TASK BRIEF = Each line with the string "Bool" is to be copied from the records below.

** Opening THE RECORDS block **

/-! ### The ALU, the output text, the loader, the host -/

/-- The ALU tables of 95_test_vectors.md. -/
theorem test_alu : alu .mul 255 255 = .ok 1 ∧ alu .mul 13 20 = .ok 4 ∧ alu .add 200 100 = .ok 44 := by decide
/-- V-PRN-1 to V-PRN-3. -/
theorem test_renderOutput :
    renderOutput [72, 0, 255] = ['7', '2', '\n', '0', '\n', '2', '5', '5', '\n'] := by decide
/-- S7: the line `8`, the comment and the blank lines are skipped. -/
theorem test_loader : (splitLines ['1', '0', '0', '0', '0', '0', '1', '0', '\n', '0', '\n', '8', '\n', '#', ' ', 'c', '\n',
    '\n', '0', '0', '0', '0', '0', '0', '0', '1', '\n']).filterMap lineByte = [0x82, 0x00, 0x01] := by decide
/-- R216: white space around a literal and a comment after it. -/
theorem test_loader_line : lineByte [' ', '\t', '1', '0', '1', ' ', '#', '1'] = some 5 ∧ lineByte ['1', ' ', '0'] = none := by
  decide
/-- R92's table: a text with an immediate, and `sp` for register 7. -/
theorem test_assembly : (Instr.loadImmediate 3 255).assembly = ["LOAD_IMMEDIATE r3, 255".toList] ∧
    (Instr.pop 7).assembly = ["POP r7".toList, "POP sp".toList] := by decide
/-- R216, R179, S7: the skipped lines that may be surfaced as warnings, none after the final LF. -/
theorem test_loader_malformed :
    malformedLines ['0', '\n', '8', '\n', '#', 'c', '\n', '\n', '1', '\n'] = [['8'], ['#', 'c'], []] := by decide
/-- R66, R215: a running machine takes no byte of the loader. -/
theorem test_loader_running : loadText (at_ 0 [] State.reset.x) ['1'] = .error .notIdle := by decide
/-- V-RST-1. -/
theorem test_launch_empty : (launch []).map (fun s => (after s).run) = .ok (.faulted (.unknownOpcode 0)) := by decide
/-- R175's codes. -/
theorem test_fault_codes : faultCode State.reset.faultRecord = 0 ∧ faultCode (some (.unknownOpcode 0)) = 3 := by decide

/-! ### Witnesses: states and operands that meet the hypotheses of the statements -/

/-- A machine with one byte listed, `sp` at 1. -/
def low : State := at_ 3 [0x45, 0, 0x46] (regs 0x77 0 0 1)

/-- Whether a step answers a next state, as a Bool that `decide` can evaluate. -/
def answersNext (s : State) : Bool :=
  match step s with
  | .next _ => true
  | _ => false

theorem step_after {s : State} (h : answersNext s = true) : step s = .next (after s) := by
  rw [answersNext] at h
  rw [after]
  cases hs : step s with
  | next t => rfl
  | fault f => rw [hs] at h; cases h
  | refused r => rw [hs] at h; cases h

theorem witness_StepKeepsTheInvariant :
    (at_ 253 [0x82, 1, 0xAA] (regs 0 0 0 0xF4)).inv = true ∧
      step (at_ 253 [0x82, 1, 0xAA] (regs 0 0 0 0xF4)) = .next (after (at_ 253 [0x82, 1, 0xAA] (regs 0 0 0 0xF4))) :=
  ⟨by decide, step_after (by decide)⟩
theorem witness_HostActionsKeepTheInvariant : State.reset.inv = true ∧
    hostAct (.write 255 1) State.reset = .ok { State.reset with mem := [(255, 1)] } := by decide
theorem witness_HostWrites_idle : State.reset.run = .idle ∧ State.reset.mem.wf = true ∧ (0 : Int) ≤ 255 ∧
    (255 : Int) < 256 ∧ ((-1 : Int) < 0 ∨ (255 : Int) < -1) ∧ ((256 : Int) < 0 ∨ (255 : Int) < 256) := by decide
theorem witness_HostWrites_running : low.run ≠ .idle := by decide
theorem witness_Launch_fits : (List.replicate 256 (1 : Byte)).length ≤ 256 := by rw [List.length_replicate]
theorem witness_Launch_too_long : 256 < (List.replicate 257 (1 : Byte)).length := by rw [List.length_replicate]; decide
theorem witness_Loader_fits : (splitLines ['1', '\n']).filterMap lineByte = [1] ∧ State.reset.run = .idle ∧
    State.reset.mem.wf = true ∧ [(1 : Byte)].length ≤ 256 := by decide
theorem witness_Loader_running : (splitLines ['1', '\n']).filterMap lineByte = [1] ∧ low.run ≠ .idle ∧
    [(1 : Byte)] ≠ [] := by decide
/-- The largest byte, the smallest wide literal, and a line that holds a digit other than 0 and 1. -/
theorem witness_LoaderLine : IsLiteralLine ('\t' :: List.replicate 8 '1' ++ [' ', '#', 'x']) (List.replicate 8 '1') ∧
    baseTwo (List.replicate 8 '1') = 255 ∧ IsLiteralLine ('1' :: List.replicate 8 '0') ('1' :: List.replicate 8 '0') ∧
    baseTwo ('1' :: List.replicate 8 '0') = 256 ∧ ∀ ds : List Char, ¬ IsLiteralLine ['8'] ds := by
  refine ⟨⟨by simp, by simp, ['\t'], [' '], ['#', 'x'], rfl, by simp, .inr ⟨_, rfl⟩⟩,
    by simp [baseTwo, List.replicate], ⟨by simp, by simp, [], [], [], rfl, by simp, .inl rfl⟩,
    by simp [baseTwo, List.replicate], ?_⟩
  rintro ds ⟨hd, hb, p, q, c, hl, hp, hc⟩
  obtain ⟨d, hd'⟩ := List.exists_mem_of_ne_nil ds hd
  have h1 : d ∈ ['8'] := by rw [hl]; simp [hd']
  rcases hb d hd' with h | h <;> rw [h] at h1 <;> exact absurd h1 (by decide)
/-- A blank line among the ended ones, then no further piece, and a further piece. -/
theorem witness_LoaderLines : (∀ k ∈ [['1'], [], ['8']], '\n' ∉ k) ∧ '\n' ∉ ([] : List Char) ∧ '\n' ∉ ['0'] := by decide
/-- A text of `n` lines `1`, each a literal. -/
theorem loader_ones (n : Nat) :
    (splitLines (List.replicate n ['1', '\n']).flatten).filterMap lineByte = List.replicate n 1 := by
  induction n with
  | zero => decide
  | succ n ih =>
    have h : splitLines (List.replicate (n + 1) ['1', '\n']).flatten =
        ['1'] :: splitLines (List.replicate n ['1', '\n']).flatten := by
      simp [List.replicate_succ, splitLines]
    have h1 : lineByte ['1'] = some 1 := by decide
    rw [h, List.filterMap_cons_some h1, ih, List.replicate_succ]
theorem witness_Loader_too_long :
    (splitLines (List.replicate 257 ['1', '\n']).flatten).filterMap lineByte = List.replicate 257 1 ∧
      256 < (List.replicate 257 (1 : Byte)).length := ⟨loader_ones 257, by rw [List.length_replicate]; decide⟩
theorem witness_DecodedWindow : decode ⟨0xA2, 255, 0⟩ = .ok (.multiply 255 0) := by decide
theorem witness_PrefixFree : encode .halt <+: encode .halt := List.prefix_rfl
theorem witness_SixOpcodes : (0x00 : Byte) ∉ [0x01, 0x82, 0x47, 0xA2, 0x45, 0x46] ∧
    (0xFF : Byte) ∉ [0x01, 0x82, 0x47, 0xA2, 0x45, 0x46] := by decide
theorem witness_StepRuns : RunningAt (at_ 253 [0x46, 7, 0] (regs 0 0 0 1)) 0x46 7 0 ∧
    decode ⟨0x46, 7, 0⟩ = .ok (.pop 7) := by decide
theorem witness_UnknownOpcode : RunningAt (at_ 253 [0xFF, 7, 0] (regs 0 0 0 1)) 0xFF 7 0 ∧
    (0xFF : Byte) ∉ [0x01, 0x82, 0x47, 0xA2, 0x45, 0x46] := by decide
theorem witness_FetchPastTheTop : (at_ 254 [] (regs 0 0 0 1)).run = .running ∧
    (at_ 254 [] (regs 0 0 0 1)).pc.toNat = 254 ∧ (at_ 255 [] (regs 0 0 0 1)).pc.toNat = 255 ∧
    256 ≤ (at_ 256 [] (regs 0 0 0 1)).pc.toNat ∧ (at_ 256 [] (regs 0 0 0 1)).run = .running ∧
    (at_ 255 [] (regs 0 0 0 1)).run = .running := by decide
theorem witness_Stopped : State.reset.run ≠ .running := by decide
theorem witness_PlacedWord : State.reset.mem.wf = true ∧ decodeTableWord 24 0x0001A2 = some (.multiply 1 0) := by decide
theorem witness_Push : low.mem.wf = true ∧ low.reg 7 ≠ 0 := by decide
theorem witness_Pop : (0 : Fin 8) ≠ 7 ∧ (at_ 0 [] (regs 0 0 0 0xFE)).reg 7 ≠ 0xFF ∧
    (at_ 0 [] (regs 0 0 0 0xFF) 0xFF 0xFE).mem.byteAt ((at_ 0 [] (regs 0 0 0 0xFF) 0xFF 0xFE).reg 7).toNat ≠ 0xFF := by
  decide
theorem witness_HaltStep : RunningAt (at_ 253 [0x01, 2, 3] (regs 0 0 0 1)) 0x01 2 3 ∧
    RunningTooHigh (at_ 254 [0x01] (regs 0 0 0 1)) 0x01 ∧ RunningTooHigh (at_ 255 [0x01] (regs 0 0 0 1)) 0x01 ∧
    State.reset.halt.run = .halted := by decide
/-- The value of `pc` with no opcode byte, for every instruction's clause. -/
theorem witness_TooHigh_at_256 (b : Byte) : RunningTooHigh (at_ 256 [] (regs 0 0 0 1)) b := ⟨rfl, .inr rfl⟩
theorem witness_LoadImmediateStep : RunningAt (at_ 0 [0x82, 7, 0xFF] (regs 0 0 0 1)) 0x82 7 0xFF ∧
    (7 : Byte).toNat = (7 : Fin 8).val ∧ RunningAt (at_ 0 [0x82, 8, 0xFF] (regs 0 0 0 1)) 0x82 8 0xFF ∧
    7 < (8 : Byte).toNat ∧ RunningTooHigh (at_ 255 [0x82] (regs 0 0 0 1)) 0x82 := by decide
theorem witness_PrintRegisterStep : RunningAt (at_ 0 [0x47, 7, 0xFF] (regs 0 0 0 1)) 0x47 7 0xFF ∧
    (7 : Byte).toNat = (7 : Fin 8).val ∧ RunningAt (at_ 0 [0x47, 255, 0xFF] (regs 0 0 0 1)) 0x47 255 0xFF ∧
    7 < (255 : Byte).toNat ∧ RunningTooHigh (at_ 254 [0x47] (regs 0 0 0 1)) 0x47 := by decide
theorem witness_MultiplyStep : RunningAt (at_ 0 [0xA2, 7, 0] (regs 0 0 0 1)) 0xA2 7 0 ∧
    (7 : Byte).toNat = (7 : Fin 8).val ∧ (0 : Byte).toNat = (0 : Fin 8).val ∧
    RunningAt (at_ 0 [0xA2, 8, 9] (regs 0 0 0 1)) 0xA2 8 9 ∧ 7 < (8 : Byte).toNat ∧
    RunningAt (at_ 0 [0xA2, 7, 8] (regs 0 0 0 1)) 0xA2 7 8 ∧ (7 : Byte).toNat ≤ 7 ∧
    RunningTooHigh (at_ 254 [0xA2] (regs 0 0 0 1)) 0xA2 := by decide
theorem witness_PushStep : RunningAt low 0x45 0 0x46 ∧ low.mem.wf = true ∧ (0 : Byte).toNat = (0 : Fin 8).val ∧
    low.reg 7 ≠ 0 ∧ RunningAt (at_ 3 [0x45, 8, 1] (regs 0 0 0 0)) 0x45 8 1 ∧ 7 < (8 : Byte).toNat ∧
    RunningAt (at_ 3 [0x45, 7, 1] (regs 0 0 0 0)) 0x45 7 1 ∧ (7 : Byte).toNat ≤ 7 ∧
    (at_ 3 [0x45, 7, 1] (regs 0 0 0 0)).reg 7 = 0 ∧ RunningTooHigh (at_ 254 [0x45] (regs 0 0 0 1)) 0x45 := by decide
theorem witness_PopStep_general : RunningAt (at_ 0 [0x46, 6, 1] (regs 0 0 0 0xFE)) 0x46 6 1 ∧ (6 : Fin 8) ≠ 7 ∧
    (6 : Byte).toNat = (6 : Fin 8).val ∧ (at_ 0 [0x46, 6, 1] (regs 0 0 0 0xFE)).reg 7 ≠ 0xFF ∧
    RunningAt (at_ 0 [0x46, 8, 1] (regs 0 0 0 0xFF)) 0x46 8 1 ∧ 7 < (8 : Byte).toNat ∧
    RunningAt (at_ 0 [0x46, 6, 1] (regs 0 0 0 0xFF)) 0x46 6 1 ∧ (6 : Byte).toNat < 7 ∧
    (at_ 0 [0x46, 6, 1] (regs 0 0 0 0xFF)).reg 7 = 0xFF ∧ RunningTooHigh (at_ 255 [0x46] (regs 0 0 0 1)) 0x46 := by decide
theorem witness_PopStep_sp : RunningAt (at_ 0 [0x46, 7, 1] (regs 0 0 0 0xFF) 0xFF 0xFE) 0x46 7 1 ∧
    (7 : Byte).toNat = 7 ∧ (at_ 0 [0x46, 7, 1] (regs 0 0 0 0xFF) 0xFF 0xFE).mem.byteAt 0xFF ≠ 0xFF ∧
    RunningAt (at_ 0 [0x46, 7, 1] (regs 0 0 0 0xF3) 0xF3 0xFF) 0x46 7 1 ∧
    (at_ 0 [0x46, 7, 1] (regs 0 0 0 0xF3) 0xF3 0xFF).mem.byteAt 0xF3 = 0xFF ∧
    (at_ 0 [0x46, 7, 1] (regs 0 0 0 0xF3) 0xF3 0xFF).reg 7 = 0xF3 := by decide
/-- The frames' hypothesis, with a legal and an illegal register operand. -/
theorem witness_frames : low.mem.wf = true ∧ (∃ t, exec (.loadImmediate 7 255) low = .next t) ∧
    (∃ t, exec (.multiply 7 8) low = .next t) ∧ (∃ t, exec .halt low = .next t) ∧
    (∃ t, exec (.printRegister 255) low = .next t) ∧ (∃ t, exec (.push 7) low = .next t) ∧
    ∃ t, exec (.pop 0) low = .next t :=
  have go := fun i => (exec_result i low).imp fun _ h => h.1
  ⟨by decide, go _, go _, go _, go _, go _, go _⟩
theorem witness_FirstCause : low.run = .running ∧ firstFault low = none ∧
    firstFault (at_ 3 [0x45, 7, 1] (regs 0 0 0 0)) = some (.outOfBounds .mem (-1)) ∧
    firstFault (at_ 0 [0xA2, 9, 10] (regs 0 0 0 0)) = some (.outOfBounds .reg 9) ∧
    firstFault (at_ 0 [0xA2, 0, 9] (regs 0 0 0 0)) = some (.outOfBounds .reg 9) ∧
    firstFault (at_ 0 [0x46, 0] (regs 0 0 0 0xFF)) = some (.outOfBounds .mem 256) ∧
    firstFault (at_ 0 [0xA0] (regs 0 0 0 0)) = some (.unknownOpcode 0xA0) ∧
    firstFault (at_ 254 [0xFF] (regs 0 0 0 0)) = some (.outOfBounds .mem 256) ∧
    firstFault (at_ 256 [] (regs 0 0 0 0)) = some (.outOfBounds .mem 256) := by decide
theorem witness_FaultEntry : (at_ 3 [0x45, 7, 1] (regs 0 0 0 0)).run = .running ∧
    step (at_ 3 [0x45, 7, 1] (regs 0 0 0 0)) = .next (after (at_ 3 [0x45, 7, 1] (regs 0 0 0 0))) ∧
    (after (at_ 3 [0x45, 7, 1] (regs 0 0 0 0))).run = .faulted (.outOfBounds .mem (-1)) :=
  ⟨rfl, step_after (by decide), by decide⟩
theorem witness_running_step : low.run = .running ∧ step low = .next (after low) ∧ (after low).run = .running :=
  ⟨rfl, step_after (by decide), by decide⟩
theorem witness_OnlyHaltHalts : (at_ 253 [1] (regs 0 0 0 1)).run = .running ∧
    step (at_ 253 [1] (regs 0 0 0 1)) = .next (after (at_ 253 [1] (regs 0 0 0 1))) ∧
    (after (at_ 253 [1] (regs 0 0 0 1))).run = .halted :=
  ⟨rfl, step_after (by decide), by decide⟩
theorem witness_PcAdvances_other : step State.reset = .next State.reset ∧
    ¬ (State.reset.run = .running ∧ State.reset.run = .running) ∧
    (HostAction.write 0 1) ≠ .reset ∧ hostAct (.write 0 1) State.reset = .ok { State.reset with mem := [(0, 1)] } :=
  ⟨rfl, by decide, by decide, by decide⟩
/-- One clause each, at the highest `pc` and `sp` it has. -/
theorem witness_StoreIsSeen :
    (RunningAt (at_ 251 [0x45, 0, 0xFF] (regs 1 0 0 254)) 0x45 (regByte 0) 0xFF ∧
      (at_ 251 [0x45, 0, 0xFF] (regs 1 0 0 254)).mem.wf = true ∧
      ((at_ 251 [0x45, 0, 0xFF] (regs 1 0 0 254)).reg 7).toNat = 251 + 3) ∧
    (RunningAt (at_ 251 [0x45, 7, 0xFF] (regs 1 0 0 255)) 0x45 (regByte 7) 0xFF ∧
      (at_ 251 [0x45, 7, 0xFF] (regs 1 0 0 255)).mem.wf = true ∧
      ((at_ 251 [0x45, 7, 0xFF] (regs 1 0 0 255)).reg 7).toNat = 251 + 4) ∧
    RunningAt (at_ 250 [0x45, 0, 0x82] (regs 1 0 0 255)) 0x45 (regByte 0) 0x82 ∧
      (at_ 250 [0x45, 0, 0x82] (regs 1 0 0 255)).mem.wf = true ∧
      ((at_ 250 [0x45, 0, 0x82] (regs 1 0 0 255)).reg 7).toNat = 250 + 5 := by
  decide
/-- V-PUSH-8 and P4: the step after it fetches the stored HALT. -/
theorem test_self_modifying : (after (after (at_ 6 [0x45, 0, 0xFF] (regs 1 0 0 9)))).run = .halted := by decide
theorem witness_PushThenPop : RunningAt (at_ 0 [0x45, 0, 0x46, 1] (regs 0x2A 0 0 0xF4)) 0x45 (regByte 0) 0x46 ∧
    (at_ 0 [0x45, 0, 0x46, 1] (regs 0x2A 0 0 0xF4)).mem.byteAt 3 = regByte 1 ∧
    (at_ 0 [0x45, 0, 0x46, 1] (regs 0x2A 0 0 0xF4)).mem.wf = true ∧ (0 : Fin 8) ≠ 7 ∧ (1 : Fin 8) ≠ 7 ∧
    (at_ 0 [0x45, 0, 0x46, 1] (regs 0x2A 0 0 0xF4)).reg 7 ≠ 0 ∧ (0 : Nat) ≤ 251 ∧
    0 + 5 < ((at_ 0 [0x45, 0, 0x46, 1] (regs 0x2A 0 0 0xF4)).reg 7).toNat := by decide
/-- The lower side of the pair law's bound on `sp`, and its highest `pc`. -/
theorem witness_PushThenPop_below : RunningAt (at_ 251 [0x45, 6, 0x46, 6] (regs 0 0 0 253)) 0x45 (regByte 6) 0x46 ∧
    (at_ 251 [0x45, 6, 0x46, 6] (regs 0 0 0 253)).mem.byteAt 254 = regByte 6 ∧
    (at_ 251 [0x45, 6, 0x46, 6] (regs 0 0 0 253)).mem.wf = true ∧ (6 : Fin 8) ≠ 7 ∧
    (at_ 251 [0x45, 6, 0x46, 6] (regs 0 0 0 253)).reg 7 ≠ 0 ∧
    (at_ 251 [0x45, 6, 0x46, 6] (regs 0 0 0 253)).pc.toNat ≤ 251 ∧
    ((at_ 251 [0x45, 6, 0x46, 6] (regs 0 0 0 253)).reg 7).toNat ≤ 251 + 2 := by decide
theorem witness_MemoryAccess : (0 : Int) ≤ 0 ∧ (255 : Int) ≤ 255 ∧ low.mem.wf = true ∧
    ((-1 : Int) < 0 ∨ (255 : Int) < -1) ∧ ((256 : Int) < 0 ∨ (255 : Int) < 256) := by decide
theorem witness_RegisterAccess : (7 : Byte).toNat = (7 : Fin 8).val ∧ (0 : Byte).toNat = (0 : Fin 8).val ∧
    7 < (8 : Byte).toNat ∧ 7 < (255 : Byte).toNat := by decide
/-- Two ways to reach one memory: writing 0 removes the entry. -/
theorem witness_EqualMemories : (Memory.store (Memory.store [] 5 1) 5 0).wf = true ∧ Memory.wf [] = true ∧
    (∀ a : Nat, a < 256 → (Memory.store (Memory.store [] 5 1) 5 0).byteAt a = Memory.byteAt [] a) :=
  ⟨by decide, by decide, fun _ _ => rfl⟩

** Closing THE RECORDS block **

SOLUTION BELOW =
/-- Whether a step answers a next state, as a Bool that `decide` can evaluate. -/
def answersNext (s : State) : Bool :=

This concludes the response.